**Your assignment:**
Working from the top of the records below, reproduce each line exactly, ending once you have written the line containing "stands, and what".

┄┄┄┄┄┄

-- ==== Sys2Proof/Certificates/Slice0/Obligations.lean ====
section
/-! DEFINITION. The statements for the provers: what the rules of spec/ say that each command does, what it leaves as it
stands, and what every step keeps. `s` is the state a command is taken in and `t` the state it answers; an equation
`t = { s with f := t.f, … }` says that nothing but the fields named has changed. -/

open Sys2Proof Sys2Proof.Machine

/-! ### The step, time and the resets -/

/-- A step takes the command at the front of the queue, with the queue's rest (the model's queue, notes/assumptions/3.md). -/
def Obligations.StepTakesTheFrontCommand : Prop :=
  ∀ (c : Instr) (rest : List Instr) (s : State), s.pending = c :: rest → step s = exec c { s with pending := rest }

/-- On an empty queue a step is one millisecond: the timestamp count goes up by one and wraps, and every running timer
has one ms less to run (the model's choice, notes/assumptions/1.md, over 00_scope.md, Units, and R84). -/
def Obligations.AnIdleStepIsOneMillisecond : Prop :=
  ∀ s : State, s.pending = [] → ∃ t, step s = .next t ∧ t.now = s.now + 1 ∧
    (∀ k, t.contact k = { s.contact k with timer := (s.contact k).timer.map (· - 1) }) ∧
    t.cond = { s.cond with
      contacts := t.cond.contacts
      shut := { s.cond.shut with delay := s.cond.shut.delay.map (· - 1) } } ∧
    (∀ d, t.span d = { s.span d with
      settle := (s.span d).settle.map (· - 1)
      interval := (s.span d).interval.map (· - 1)
      probeTimer := (s.span d).probeTimer.map (· - 1)
      rampTimer := (s.span d).rampTimer.map (· - 1)
      request := (s.span d).request.map (· - 1) }) ∧
    (∀ d, t.line d = { s.line d with timer := (s.line d).timer.map (· - 1) }) ∧ t.words.own = s.words.own ∧
    t.claim = { s.claim with standing := s.claim.standing.map fun c => { c with life := c.life - 1 } } ∧
    t.link = { s.link with gap := s.link.gap.map (· - 1) } ∧
    t = { s with now := t.now, cond := t.cond, ctrl := t.ctrl, words := t.words, claim := t.claim, link := t.link }

/-- The values after a power-on reset of the front end, the condition unit, the hazard map, the grant unit and the span
controller, as the tables of R4, R9, R10, R12, R18, R23, R30, R38, R59, R79 and R85 give them. Of the model's own
`lostShut` (notes/assumptions/30.md) nothing is said. -/
def Obligations.ResetValuesOfTheSafetyBlocks : Prop :=
  (∀ c, look State.reset.front.calib c = { dark := 16, gain := 0 }) ∧
  (∀ c, look State.reset.front.last c =
    { present := false, raw := 0, valid := false, saturated := false, value := -6000 }) ∧
  (∀ d, look State.reset.front.heldOut d = none) ∧
  (∀ d, look State.reset.front.ratio d = { r := 0, evaluated := false }) ∧
  (∀ d, look State.reset.cond.dark d = { raised := false, counter := 0 } ∧
    look State.reset.cond.refl d = { raised := false, counter := 0 } ∧
    look State.reset.cond.pump d = { raised := false, counter := 0 }) ∧
  (∀ c, look State.reset.cond.fault c = { raised := false, counter := 0 }) ∧
  (∀ k, (State.reset.contact k).use = .unused ∧ (State.reset.contact k).openLevel = .low ∧
    (State.reset.contact k).degree = none ∧ (State.reset.contact k).debounce = 20 ∧
    (State.reset.contact k).accepted = false) ∧
  State.reset.cond.active = [] ∧
  (∀ e, State.reset.entry e = .free) ∧
  (∀ i, { State.reset.source i with lostShut := false } =
    ({ exposure := .unused, full := 1700, reduced := 1000, probe := 800, hold := .off, restrictions := [],
       overflow := false, lostShut := false, grant := none, enable := false, setpoint := -1000 } : Source)) ∧
  (∀ d, State.reset.span d =
    { state := .held, cause := .start, role := .unknown, failed := 0, honoured := false, asserting := false,
      remaining := 0, settle := none, interval := none, probeTimer := none, rampTimer := none, request := none,
      seenDark := false, seenShut := false, seenMiswire := false, view := .notEmpty, origin := none,
      config :=
        { hazardLimit := 1000, restartInterval := 100, probeTime := 20, probeLimit := 5, settleTime := 500,
          rampDepth := 1500, rampStep := 100, rampInterval := 100 },
      changes := 0 })

/-- The values after a power-on reset of the other blocks, as R35, R49, R124, R134, R144, R145, R155, R156, R165, R168,
R171 and R173 give them. -/
def Obligations.ResetValuesOfTheOtherBlocks : Prop :=
  State.reset.cond.shut.raised = false ∧ State.reset.cond.shut.delay = none ∧ State.reset.map.queue = [] ∧
  (∀ d, look State.reset.cond.touch d = 0) ∧
  State.reset.words.own = 0 ∧
  (∀ d, { State.reset.line d with sent := none } =
    ({ far := none, lost := false, shut := false, lockout := false, miswire := false, timer := some 30, recovery := 0,
       accepted := 0, mismatched := 0, discarded := 0, expected := 0, receiving := none, sent := none } : Line)) ∧
  (∀ n d, look (look State.reset.store.profiles n).limits d =
    { darkLevel := -3000, darkHyst := 200, darkRaise := 8, darkClear := 400, reflectLimit := -1700, reflectHyst := 200,
      reflectRaise := 16, reflectClear := 400, outFloor := -1000, pumpLimit := 0, pumpHyst := 200, pumpRaise := 16,
      pumpClear := 400, lineTimeout := 30, autoRestart := decide (n = 0) }) ∧
  (look State.reset.store.profiles 0).mask = 0b0011#4 ∧ (look State.reset.store.profiles 1).mask = 0b1111#4 ∧
  State.reset.store.active = 0 ∧
  State.reset.claim = { standing := none, lastEnd := .reset } ∧
  (∀ d, look State.reset.capture.rings d = []) ∧ (∀ b, look State.reset.capture.buffers b = .empty) ∧
  State.reset.capture.pointer = 0 ∧
  State.reset.link =
    { phase := .hunt, gap := none, hand := none, waiting := none, replies := [], reports := [.start .powerOn],
      overflow := false, notify := 0b1111#4, attention := true } ∧
  State.reset.now = 0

┄┄┄┄┄┄

**Solution for this task:**
-- ==== Sys2Proof/Certificates/Slice0/Obligations.lean ====
section
/-! DEFINITION. The statements for the provers: what the rules of spec/ say that each command does, what it leaves as it
stands, and what every step keeps. `s` is the state a command is taken in and `t` the state it answers; an equation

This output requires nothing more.